Repeat only the lines below from the one containing "def freeBarriers (h" through the one containing "unfold State.answerWrites", inclusive, exactly as written.

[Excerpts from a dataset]
+ + + + +
-- ==== Sys2Proof/Laws/Port.lean ====
section
/-! SUPPORT. What the operations of the host port do to the reserve, the read queue and the OUTSTANDING tags. -/

namespace Sys2Proof.Machine

/-! ## Tables of tags -/

theorem not_mem_keys {α : Type} {t : List (Nat × α)} {k : Nat} (h : tableGet t k = none) : k ∉ t.map (·.1) := by
  induction t with
  | nil => simp
  | cons p rest ih =>
    unfold tableGet at h
    split at h
    · cases h
    · rename_i hne
      simp only [List.map_cons, List.mem_cons, not_or]
      exact ⟨fun he => hne he.symm, ih h⟩

theorem keys_tableSet {α : Type} {t : List (Nat × α)} {k : Nat} (h : tableGet t k = none) (a : α) :
    ((tableSet t k a).map (·.1)).Perm (k :: t.map (·.1)) := by
  induction t with
  | nil => simp [tableSet]
  | cons p rest ih =>
    obtain ⟨j, b⟩ := p
    have hn := not_mem_keys h
    unfold tableGet at h
    split at h
    · cases h
    · unfold tableSet
      split
      · simp
      · split
        · rename_i he; simp [he] at hn
        · exact (List.Perm.cons _ (ih h)).trans (List.Perm.swap _ _ _)

theorem keys_tableErase {α : Type} (t : List (Nat × α)) (k : Nat) :
    (tableErase t k).map (·.1) = (t.map (·.1)).filter (· != k) := by
  unfold tableErase
  rw [List.filter_map]
  rfl

theorem TagsMatch.perm {t : List (Nat × Nat)} {l k : List Nat} (h : TagsMatch t l) (p : l.Perm k) : TagsMatch t k :=
  ⟨h.1.trans p, p.nodup_iff.1 h.2⟩

/-- A tag that is not OUTSTANDING becomes so. -/
theorem TagsMatch.add {t : List (Nat × Nat)} {l : List Nat} (h : TagsMatch t l) {tag : Nat} (hn : outstanding t tag = false)
    (a : Nat) : TagsMatch (tableSet t tag a) (tag :: l) := by
  have hn : tableGet t tag = none := by simpa [outstanding] using hn
  exact ⟨(keys_tableSet hn a).trans (h.1.cons _),
    List.nodup_cons.2 ⟨fun hm => not_mem_keys hn (h.1.mem_iff.2 hm), h.2⟩⟩

theorem TagsMatch.length {t : List (Nat × Nat)} {l : List Nat} (h : TagsMatch t l) : t.length = l.length := by
  simpa using h.1.length_eq

/-- An OUTSTANDING tag is freed. -/
theorem TagsMatch.free {t : List (Nat × Nat)} {l : List Nat} {tag : Nat} (h : TagsMatch t (tag :: l)) :
    TagsMatch (tableErase t tag) l := by
  obtain ⟨hp, hd⟩ := h
  obtain ⟨hn, hd⟩ := List.nodup_cons.1 hd
  refine ⟨?_, hd⟩
  rw [keys_tableErase]
  refine (hp.filter _).trans ?_
  rw [List.filter_cons_of_neg (by simp), List.filter_eq_self.2]
  intro a ha
  simp only [bne_iff_ne, ne_eq]
  rintro rfl
  exact hn ha

/-- Several OUTSTANDING tags are freed, one after another. -/
theorem TagsMatch.freeAll {t : List (Nat × Nat)} {gone kept : List Nat} (h : TagsMatch t (gone ++ kept)) :
    TagsMatch (gone.foldl tableErase t) kept := by
  induction gone generalizing t with
  | nil => exact h
  | cons tag rest ih => exact ih h.free

/-! ## The port's operations as changes of its record -/

/-- The port after READ_RESULT, WRITE_ACK or BARRIER_DONE for each tag. -/
def freeReads (h : HostPort) (f : Nat → ReadStatus) (tags : List Nat) : HostPort :=
  { h with responses := h.responses ++ tags.map (fun t => .readResult t (f t)), readTags := tags.foldl tableErase h.readTags }

def freeWrites (h : HostPort) (x : WriteStatus) (tags : List Nat) : HostPort :=
  { h with responses := h.responses ++ tags.map (fun t => .writeAck t x), writeTags := tags.foldl tableErase h.writeTags }

def freeBarriers (h : HostPort) (l : List BarrierRecord) : HostPort :=
  { h with
    responses := h.responses ++ l.map (fun r => .barrierDone r.tag (if r.failFlag then .fail else .durable))
    barrierTags := (l.map (·.tag)).foldl tableErase h.barrierTags }

theorem answerWrites_eq (s : State) (x : WriteStatus) (tags : List Nat) :
    s.answerWrites x tags = s.setHost (freeWrites s.host x tags) := by
  induction tags generalizing s with
  | nil => simp [State.answerWrites, freeWrites, State.setHost]
  | cons t rest ih =>
    unfold State.answerWrites
    rw [ih]
    simp [State.answerWrite, State.setHost, freeWrites]

theorem failTags_eq (s : State) (l : List Entry) :
    s.failTags l = s.setHost (freeWrites s.host .mediaFail (l.flatMap (·.tags))) := by
  induction l generalizing s with
  | nil => simp [State.failTags, freeWrites, State.setHost]
  | cons e rest ih =>
    unfold State.failTags
    rw [ih, answerWrites_eq]
    simp [State.setHost, freeWrites, List.foldl_append]

theorem completeBarriers_eq (s : State) (l : List BarrierRecord) :
    s.completeBarriers l = s.setHost (freeBarriers s.host l) := by
  induction l generalizing s with
  | nil => simp [State.completeBarriers, freeBarriers, State.setHost]
  | cons r rest ih =>
    unfold State.completeBarriers
    rw [ih]
    simp [State.answerBarrier, State.setHost, freeBarriers]

/-! ## The port's form is kept -/

namespace PortFits

variable {h : HostPort} {st : Staging}

theorem respond (f : PortFits h st) (hr : h.reserve < Config.responseRoom) (r : Response) :
    PortFits { h with responses := h.responses ++ [r] } st :=
  { f with reserve := by simp [HostPort.reserve] at hr ⊢; omega }

theorem taken (f : PortFits h st) {r : Response} {rest : List Response} (hr : h.responses = r :: rest) :
    PortFits { h with responses := rest } st :=
  { f with reserve := by have := f.reserve; simp [HostPort.reserve, hr] at this ⊢; omega }

theorem channel (f : PortFits h st) {l : List HostRequest} (hl : ∀ tag addr, .read tag addr ∈ l → tag < 32) :
    PortFits { h with channel := l } st := { f with presented := hl }

theorem ready (f : PortFits h st) (x : ReadyState) : PortFits { h with ready := x } st := { f with }

/-- A read that is not OUTSTANDING joins the queue. -/
theorem queueRead (f : PortFits h st) (hr : h.reserve < Config.responseRoom) {r : ReadRecord} (ht : r.tag < 32)
    (hi : r.issued = false) (hn : outstanding h.readTags r.tag = false) (a : Nat) :
    PortFits { h with queue := h.queue ++ [r], readTags := tableSet h.readTags r.tag a } st := by
  have hm := (f.reads.add hn a).perm (k := (h.queue ++ [r]).map (·.tag)) (by simpa using (List.perm_append_singleton _ _).symm)
  refine { f with reserve := ?_, head := ?_, queued := ?_, reads := hm }
  · have h1 := hm.length
    have h2 := f.reads.length
    simp [HostPort.reserve] at hr h1 h2 ⊢
    omega
  · intro q hq
    rw [List.drop_append] at hq
    rcases List.mem_append.1 hq with hq | hq
    · exact f.head q hq
    · rw [List.mem_singleton.1 (List.mem_of_mem_drop hq)]; exact hi
  · intro q hq
    rcases List.mem_append.1 hq with hq | hq
    · exact f.queued q hq
    · rw [List.mem_singleton.1 hq]; exact ht

/-- The head of the read queue becomes ISSUED. -/
theorem issueFirst (f : PortFits h st) : PortFits { h with queue := Machine.issueFirst h.queue } st := by
  have hf := f.head
  have hq := f.queued
  have hr := f.reads
  cases hx : h.queue with
  | nil =>
    rw [hx] at hr
    exact { f with
      head := by simp [Machine.issueFirst]
      queued := by simp [Machine.issueFirst]
      reads := by simpa [Machine.issueFirst] using hr }
  | cons r rest =>
    rw [hx] at hf hq hr
    exact { f with
      head := by simpa [Machine.issueFirst] using hf
      queued := by simpa [Machine.issueFirst] using hq
      reads := by simpa [Machine.issueFirst] using hr }

/-- The head of the read queue leaves it, answered. -/
theorem answerHead (f : PortFits h st) {r : ReadRecord} {rest : List ReadRecord} (hq : h.queue = r :: rest) (x : ReadStatus) :
    PortFits { h with
      queue := h.queue.drop 1
      responses := h.responses ++ [.readResult r.tag x]
      readTags := tableErase h.readTags r.tag } st := by
  have hm := f.reads
  rw [hq] at hm
  have hm2 : TagsMatch (tableErase h.readTags r.tag) (rest.map (·.tag)) := TagsMatch.free hm
  have hf := f.head
  have ht := f.queued
  rw [hq] at hf ht
  refine { f with reserve := ?_, head := ?_, queued := ?_, reads := ?_ }
  · have h1 := hm.length
    have h2 := hm2.length
    have h3 := f.reserve
    simp [HostPort.reserve] at h1 h2 h3 ⊢
    omega
  · rw [hq]; intro q hm; exact hf q (List.mem_of_mem_drop hm)
  · rw [hq]; intro q hm; exact ht q (List.mem_cons_of_mem _ hm)
  · rw [hq]; exact hm2

/-- The read of the queue's head is abandoned and answered no more, or its answer was discarded. -/
theorem endAbandoned (f : PortFits h st) (x : ReadyState) : PortFits { h with abandoned := none, ready := x } st :=
  { f with reserve := by have := f.reserve; simp [HostPort.reserve] at this ⊢; omega }

/-- A change of the buffer that keeps the waiting tags and the slots' tags. -/
theorem staging (f : PortFits h st) {a : Staging} (ht : a.entries.flatMap (·.tags) = st.entries.flatMap (·.tags))
    (hs : a.hostSlots.map (·.tag) = st.hostSlots.map (·.tag)) : PortFits h a :=
  { f with writes := ht ▸ f.writes, barriers := hs ▸ f.barriers }

/-- A write tag that is not OUTSTANDING waits in an entry. -/
theorem addWrite (f : PortFits h st) (hr : h.reserve < Config.responseRoom) {tag : Nat} (hn : outstanding h.writeTags tag = false)
    (addr : Nat) {a : Staging} (ht : (tag :: st.entries.flatMap (·.tags)).Perm (a.entries.flatMap (·.tags)))
    (hs : a.hostSlots.map (·.tag) = st.hostSlots.map (·.tag)) :
    PortFits { h with writeTags := tableSet h.writeTags tag addr } a := by
  have hm := (f.writes.add hn addr).perm ht
  refine { f with reserve := ?_, writes := hm, barriers := hs ▸ f.barriers }
  have h1 := (f.writes.add hn addr).length
  have h2 := f.writes.length
  simp [HostPort.reserve] at hr h1 h2 ⊢
  omega

/-- Waiting tags are answered and freed. -/
theorem freeWrites (f : PortFits h st) {gone : List Nat} {a : Staging} (x : WriteStatus)
    (ht : (st.entries.flatMap (·.tags)).Perm (gone ++ a.entries.flatMap (·.tags)))
    (hs : a.hostSlots.map (·.tag) = st.hostSlots.map (·.tag)) : PortFits (Machine.freeWrites h x gone) a := by
  have hm := f.writes.perm ht
  refine { f with reserve := ?_, writes := hm.freeAll, barriers := hs ▸ f.barriers }
  have h1 := hm.length
  have h2 := hm.freeAll.length
  have h3 := f.reserve
  simp [HostPort.reserve, Machine.freeWrites] at h1 h2 h3 ⊢
  omega

/-- A record with a barrier tag that is not OUTSTANDING takes a slot. -/
theorem addBarrier (f : PortFits h st) (hr : h.reserve < Config.responseRoom) {r : BarrierRecord}
    (hn : outstanding h.barrierTags r.tag = false) (n : Nat) {a : Staging}
    (ht : a.entries.flatMap (·.tags) = st.entries.flatMap (·.tags)) (hs : a.hostSlots = st.hostSlots ++ [r]) :
    PortFits { h with barrierTags := tableSet h.barrierTags r.tag n } a := by
  have hm := (f.barriers.add hn n).perm (k := a.hostSlots.map (·.tag))
    (by rw [hs]; simpa using (List.perm_append_singleton _ _).symm)
  refine { f with reserve := ?_, writes := ht ▸ f.writes, barriers := hm }
  have h1 := (f.barriers.add hn n).length
  have h2 := f.barriers.length
  simp [HostPort.reserve] at hr h1 h2 ⊢
  omega

/-- Records that complete leave their slots and are answered. -/
theorem freeBarriers (f : PortFits h st) {gone : List BarrierRecord} {a : Staging}
    (ht : a.entries.flatMap (·.tags) = st.entries.flatMap (·.tags)) (hs : st.hostSlots.Perm (gone ++ a.hostSlots)) :
    PortFits (Machine.freeBarriers h gone) a := by
  have hm := f.barriers.perm (k := gone.map (·.tag) ++ a.hostSlots.map (·.tag)) (by simpa using hs.map (·.tag))
  refine { f with reserve := ?_, writes := ht ▸ f.writes, barriers := hm.freeAll }
  have h1 := hm.length
  have h2 := hm.freeAll.length
  have h3 := f.reserve
  simp [HostPort.reserve, Machine.freeBarriers] at h1 h2 h3 ⊢
  omega

/-- The host link reset empties the port and the buffer's promises. -/
theorem emptied (x : ReadyState) (n : Option Nat) {a : Staging} (ht : a.entries.flatMap (·.tags) = []) (hs : a.hostSlots = []) :
    PortFits { channel := [], responses := [], readTags := [], writeTags := [], barrierTags := [], queue := [],
               ready := x, abandoned := n } a where
  reserve := by cases n <;> simp [HostPort.reserve, Config.responseRoom]
  head := by simp
  presented := by simp
  queued := by simp
  reads := ⟨by simp, by simp⟩
  writes := by rw [ht]; exact ⟨by simp, by simp⟩
  barriers := by rw [hs]; exact ⟨by simp, by simp⟩

/-- The QUEUED records are answered POISON and the ISSUED one stays. -/
theorem poisoned (f : PortFits h st) :
    PortFits { freeReads h (fun _ => .poison) ((h.queue.filter fun r => !r.issued).map (·.tag)) with
      queue := h.queue.filter fun r => r.issued } st := by
  have hp : h.queue.Perm ((h.queue.filter fun r => !r.issued) ++ h.queue.filter fun r => r.issued) := by
    have := List.filter_append_perm (fun r : ReadRecord => !r.issued) h.queue
    simpa using this.symm
  have hm := f.reads.perm (k := (h.queue.filter fun r => !r.issued).map (·.tag) ++ (h.queue.filter fun r => r.issued).map (·.tag))
    (by simpa using hp.map (·.tag))
  refine { f with reserve := ?_, head := ?_, queued := fun r hr => f.queued r (List.mem_of_mem_filter hr), reads := hm.freeAll }
  · have h1 := hm.length
    have h2 := hm.freeAll.length
    have h3 := f.reserve
    simp [HostPort.reserve, freeReads] at h1 h2 h3 ⊢
    omega
  · have hf := f.head
    intro r hr
    cases hx : h.queue with
    | nil => simp [hx] at hr
    | cons q rest =>
      rw [hx] at hf
      have hn : rest.filter (fun r => r.issued) = [] := by
        rw [List.filter_eq_nil_iff]
        intro a ha
        simp [hf a (by simpa using ha)]
      simp only [hx, List.filter_cons, hn] at hr
      split at hr <;> simp at hr

/-- The read queue holds at most 32 records (R78). -/
theorem queue_length (f : PortFits h st) : h.queue.length ≤ 32 := by
  have hs : (h.queue.map (·.tag)) ⊆ List.range 32 := by
    intro t ht
    obtain ⟨r, hr, rfl⟩ := List.mem_map.1 ht
    exact List.mem_range.2 (f.queued r hr)
  have := (List.subperm_of_subset f.reads.2 hs).length_le
  simpa using this

/-- As many barrier tags are OUTSTANDING as slots hold a record (R70). -/
theorem slots_length (f : PortFits h st) : h.barrierTags.length = st.hostSlots.length := by
  simpa using f.barriers.length

end PortFits

end Sys2Proof.Machine
end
+ + + + +
Reply -
def freeBarriers (h : HostPort) (l : List BarrierRecord) : HostPort :=
  { h with
    responses := h.responses ++ l.map (fun r => .barrierDone r.tag (if r.failFlag then .fail else .durable))
    barrierTags := (l.map (·.tag)).foldl tableErase h.barrierTags }

theorem answerWrites_eq (s : State) (x : WriteStatus) (tags : List Nat) :
    s.answerWrites x tags = s.setHost (freeWrites s.host x tags) := by
  induction tags generalizing s with
  | nil => simp [State.answerWrites, freeWrites, State.setHost]
  | cons t rest ih =>
    unfold State.answerWrites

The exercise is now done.